The Reaper on April 30. Phil Speck / US Air National Guard

On April 30, an MQ-9 Reaper drone landed on Highway 287, north of Rawlins, Wyoming. The landing was planned; it was a part of Exercise Agile Chariot, which drew a range of aircraft and saw ground support provided by the Kentucky Air National Guard. While US aircraft have landed on highways before, this was the first time such a landing had been undertaken by a Reaper, and it demonstrates the continued viability of adapting roads into runways as the need arises. 

In a video showing the landing released by the Air Force, the Reaper’s slow approach is visible against the snow-streaked rolling hills and pale-blue sky of Wyoming in spring. The landing zone is inconspicuous, a stretch of highway that could be anywhere, except for the assembled crowds and vehicles marking this particular stretch of road as an impromptu staging ground for air operations. 
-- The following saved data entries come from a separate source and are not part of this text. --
/-- A datagram of the device: SEQ counts from 0 in each DT epoch (Table 9.4). -/
def qdpBuild (type dst : Nat) (body : List Byte) (key : List Nat) (s : State) : List Byte :=
  let c := s.domain.cfg
  let h := [0x51, 0x44, 0x01] ++ u8 type ++ u16 c.domainId ++ u16 s.nodeId ++ u16 dst ++ u8 c.maxHops ++ u8 0 ++ leBytes 4 s.nv.epoch.toNat
    ++ leBytes 4 s.domain.seq.toNat ++ u16 body.length ++ rsv 2 ++ body
  h ++ qdpMac key h

/-- Originate a datagram on every enabled transport: TIME differs by transport, so the body is a function of it. DEDUCED (log 40). -/
def qdpSend (type dst : Nat) (body : Nat → List Byte) (launch : Option Nat) (s : State) : State :=
  match macKey s with
  | none => s
  | some key =>
    if !qdpMaySend s then s
    else (qdpTransports s).foldl (fun s t =>
      let d := qdpBuild type dst (body t) key s
      let s := s.modDomain fun v => { v with seq := v.seq + 1, sent := (v.sent ++ [v.seq]).drop (v.sent.length - 63) }
      match launch, t with
      | some l, 0 | some l, 1 =>
        let (s, fs) := udpFrames s t (groupMac s.domain.cfg.mcast) s.domain.cfg.mcast s.domain.cfg.port s.domain.cfg.port d
        fs.foldl (fun s f => sendOwn t f true 0 0 (some l) s) s
      | _, _ => qdpOut t d s) s

/-- Roles: bit 0 GM, 1 REFERENCE, 2 ROVER, 3 RELAY (R229). -/
def Domain.role (d : Domain) (b : Nat) : Bool := bitOf d.cfg.roles b

/-- A node with only the ROVER role sends nothing. -/
def Domain.sends (d : Domain) : Bool := d.role 0 || d.role 1 || d.role 3

/-- ECEF in m of the latest position. -/
def posMetres (s : State) : List Int := match s.nav.pvt with
  | some r => if r.mode = 0 then [0, 0, 0] else r.pos.map fun v => roundDiv v 10000
  | none => [0, 0, 0]

def helloBody (s : State) : List Byte :=
  u8 s.domain.cfg.roles ++ u8 s.clock.qdpClass ++ u8 s.domain.cfg.gmPriority ++ u8 s.nav.spoof.state ++ ((posMetres s).map i32).flatten

/-- TIME at an instant (Table 9.5). DEDUCED (log 40). -/
def timeBody (s : State) (dt : Nat) : List Byte :=
  u64 (s.clock.gpsNs dt) ++ u32 (s.clock.uncField dt) ++ u16 s.clock.gen ++ u8 ((s.clock.leapAt dt).getD 0) ++ u8 s.clock.qdpClass

def alertBody (s : State) (kind : Nat) : List Byte := u8 kind ++ u8 s.nav.spoof.score ++ rsv 2 ++ s.beatBytes ++ rsv 4

/-- The candidates of an election: CLASS, GM_PRIORITY and node (R229). -/
def gmCandidates (s : State) : List (Nat × Nat × Nat) :=
  (if s.domain.role 0 then [(s.clock.qdpClass, s.domain.cfg.gmPriority, s.nodeId)] else [])
  ++ ((s.domain.peers.filter fun p => bitOf p.roles 0 && !p.timedOut && !s.passedMs p.hello (3 * s.domain.cfg.helloInt)).map fun p => (p.class_, p.priority, p.node))

def gmLess (a b : Nat × Nat × Nat) : Bool := lexLt [a.1, a.2.1, a.2.2] [b.1, b.2.1, b.2.2]

/-- Elect the grandmaster, with DOMAIN_EVENT GM_CHANGE (R229). -/
def electGm (s : State) : State :=
  let gm := ((gmCandidates s).foldl (fun b c => match b with | none => some c | some x => some (if gmLess c x then c else x)) none).map (·.2.2)
  if gm = s.domain.gm then s else (s.modDomain fun d => { d with gm := gm }).domainEvent 3 (gm.getD 0xFFFF) (gm.getD 0xFFFF)

/-- The ALERT kind that holds: MOVED, SPOOF or INTEGRITY of a reference station (R228, R236). -/
def ownAlert (s : State) : Nat :=
  if s.corr.ref.state = 3 then 3 else if s.corr.ref.state = 2 && s.nav.spoof.state == 2 then 1 else if s.corr.ref.state = 2 && s.nav.alarm then 2 else 0

/-- ALERT as the condition asks: repeated while it holds, CLEAR once (Table 9.5). -/
def sendAlert (s : State) : State :=
  let k := ownAlert s
  let was := s.domain.alert
  let s := s.modDomain fun d => { d with alert := k }
  if k ≠ 0 ∨ was ≠ 0 then qdpSend 5 0xFFFF (fun _ => alertBody s k) none s else s

/-- How far ahead the device queues its TIME frames: within the 20 ms of R272. DEDUCED (log 40). -/
def timeLead : Nat := 10 * msUnits

/-- Every HELLO_INT (R228, R229). -/
def execHelloSend (s : State) : Host.Outcome State Fault Refusal :=
  .next (
    let d := s.domain
    if !s.qdpOn || !d.sends || decide (s.now < d.helloDue) then s
    else
      let s := s.modDomain fun d => { d with helloDue := s.now + d.cfg.helloInt * msUnits }
      let s := qdpSend 1 0xFFFF (fun _ => helloBody s) none s
      let s := if s.domain.role 0 then electGm s else s
      let s := if s.domain.role 0 && s.domain.gm == some s.nodeId then
          qdpSend 2 0xFFFF (fun t => timeBody s (if t = 2 then s.now else s.now + timeLead)) (some (s.now + timeLead)) s
        else s
      sendAlert s)

/-! ### Receiving (R225–R233) -/

def qField (d : List Byte) (off n : Nat) : Nat := fieldU d off n

/-- The header checks of R225. -/
def qdpHeaderOk (s : State) (d : List Byte) : Bool :=
  decide (32 ≤ d.length) && d.take 3 == [0x51, 0x44, 0x01] && qField d 4 2 == s.domain.cfg.domainId && decide (qField d 20 2 ≤ 1376)
    && decide (d.length = 32 + qField d 20 2) && decide (1 ≤ qField d 3 1) && decide (qField d 3 1 ≤ 5)
    && (qField d 8 2 == 0xFFFF || qField d 8 2 == s.nodeId)

def qdpDiscard (s : State) : State := s.modDomain fun v => { v with discarded := v.discarded + 1 }

/-- A MAC failure: counted, and reported once per source per 60 s (R226). -/
def macFailed (src : Nat) (s : State) : State :=
  let recent := s.domain.macEvents.any fun m => m.1 == src && !s.passedMs m.2 60000
  let s := s.modDomain fun v => { v with macFail := sat32 (v.macFail + 1) }
  if recent then s
  else (s.modDomain fun v => { v with macEvents := (v.macEvents.filter fun m => m.1 != src && !s.passedMs m.2 60000) ++ [(src, s.now)] }).domainEvent 6 src 0

/-- The replay window of a source (R227): none, a replay. -/
def replayStep (p : Peer) (epoch seq : BitVec 32) : Option Peer :=
  if epoch.toNat < p.epoch.toNat then none
  else if p.epoch.toNat < epoch.toNat then some { p with epoch := epoch, highest := seq, window := 1 }
  else if p.highest.toNat < seq.toNat then
    let d := seq.toNat - p.highest.toNat
    some { p with highest := seq, window := if d < 64 then p.window <<< d ||| 1 else 1 }
  else
    let b := p.highest.toNat - seq.toNat
    if 64 ≤ b ∨ p.window.getLsbD b then none else some { p with window := p.window ||| (1#64 <<< b) }

def modPeer (node : Nat) (f : Peer → Peer) (s : State) : State :=
  s.modDomain fun v => { v with peers := v.peers.map fun p => if p.node == node then f p else p }

/-- A HELLO of a new source is admitted where an entry is free or belongs to a source silent for 10 s (R227). DEDUCED (log 40). -/
def admitPeer (node : Nat) (epoch seq : BitVec 32) (s : State) : State × Bool :=
  let new : Peer := { node := node, roles := 0, class_ := 3, priority := 255, epoch := epoch, highest := seq, window := 1, heard := s.now, hello := s.now, alert := 0, alertAt := 0, timedOut := false }
  let ps := s.domain.peers
  if ps.length < 256 then ((s.modDomain fun v => { v with peers := ps ++ [new] }).domainEvent 1 node 0, true)
  else match ps.find? fun p => s.passedMs p.heard 10000 with
    | some old => (((s.modDomain fun v => { v with peers := ps.erase old ++ [new] }).domainEvent 2 old.node 0).domainEvent 1 node 0, true)
    | none => (qdpDiscard s, false)

/-- ATMO of a reference (R228, R233): a time in the future or a source switched off discards it, STEC_RANGE an entry. -/
def takeAtmo (node : Nat) (b : List Byte) (s : State) : State :=
  let time := fieldU b 0 8
  let n := fieldU b 25 1
  if !sourceOn s 4 ∨ future s time then qdpDiscard s
  else if fieldU b 24 1 = 0 ∨ 100 < fieldU b 24 1 ∨ n = 0 ∨ 64 < n ∨ b.length ≠ 28 + 8 * n then qdpDiscard s
  else
    let es := (List.range n).map fun i => let o := 28 + 8 * i; (fieldU b o 1, fieldU b (o + 1) 1, fieldI b (o + 2) 2, fieldU b (o + 4) 2)
    let a : Atmo :=
      { node := node, time := time, arp := (List.range 3).map fun i => fieldI b (8 + 4 * i) 4, zwd := fieldU b 20 2, zwdSig := fieldU b 22 2, radius := fieldU b 24 1
        entries := es.filter fun e => decide (e.2.2.1.natAbs ≤ 50000) && decide (e.2.2.2 ≤ 2000) }
    s.modCorr fun c => { c with atmo := (c.atmo.filter fun x => x.node != node) ++ [a] }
“The MQ-9 can now operate around the world via satellite launch and recovery without traditional launch and recovery landing sites and maintenance packages,” said Lt. Col. Brian Flanigan, 2nd Special Operations Squadron director of operations, in a release. “Agile Chariot showed once again the leash is off the MQ-9 as the mission transitions to global strategic competition.”

When Flanigan describes the Reaper as transitioning to “global strategic competition,” that’s alluding to the comparatively narrower role Reapers had over the last 15 years, in which they were a tool used almost exclusively for the counter-insurgency warfare engaged in by the United States over Iraq and Afghanistan, as well as elsewhere, like Somalia and Yemen. Reapers’ advantages shine in counter-insurgency: The drones can fly high over long periods of time, watch in precise detail and detect small movements below, and drone pilots can pick targets as the opportunity arises.

The Reaper on Highway 287 in Wyoming, before take-off.
The Reaper on Highway 287 in Wyoming, before take-off. Phil Speck / US Air National Guard

But Reapers have hard limits that make their future uncertain in wars against militaries with substantial anti-air weapons, to say nothing of flying against fighter jets. Reapers are slow, propeller-driven planes, built for endurance not speed, and could be picked out of the sky or, worse, destroyed on a runway by a skilled enemy with dedicated anti-plane weaponry.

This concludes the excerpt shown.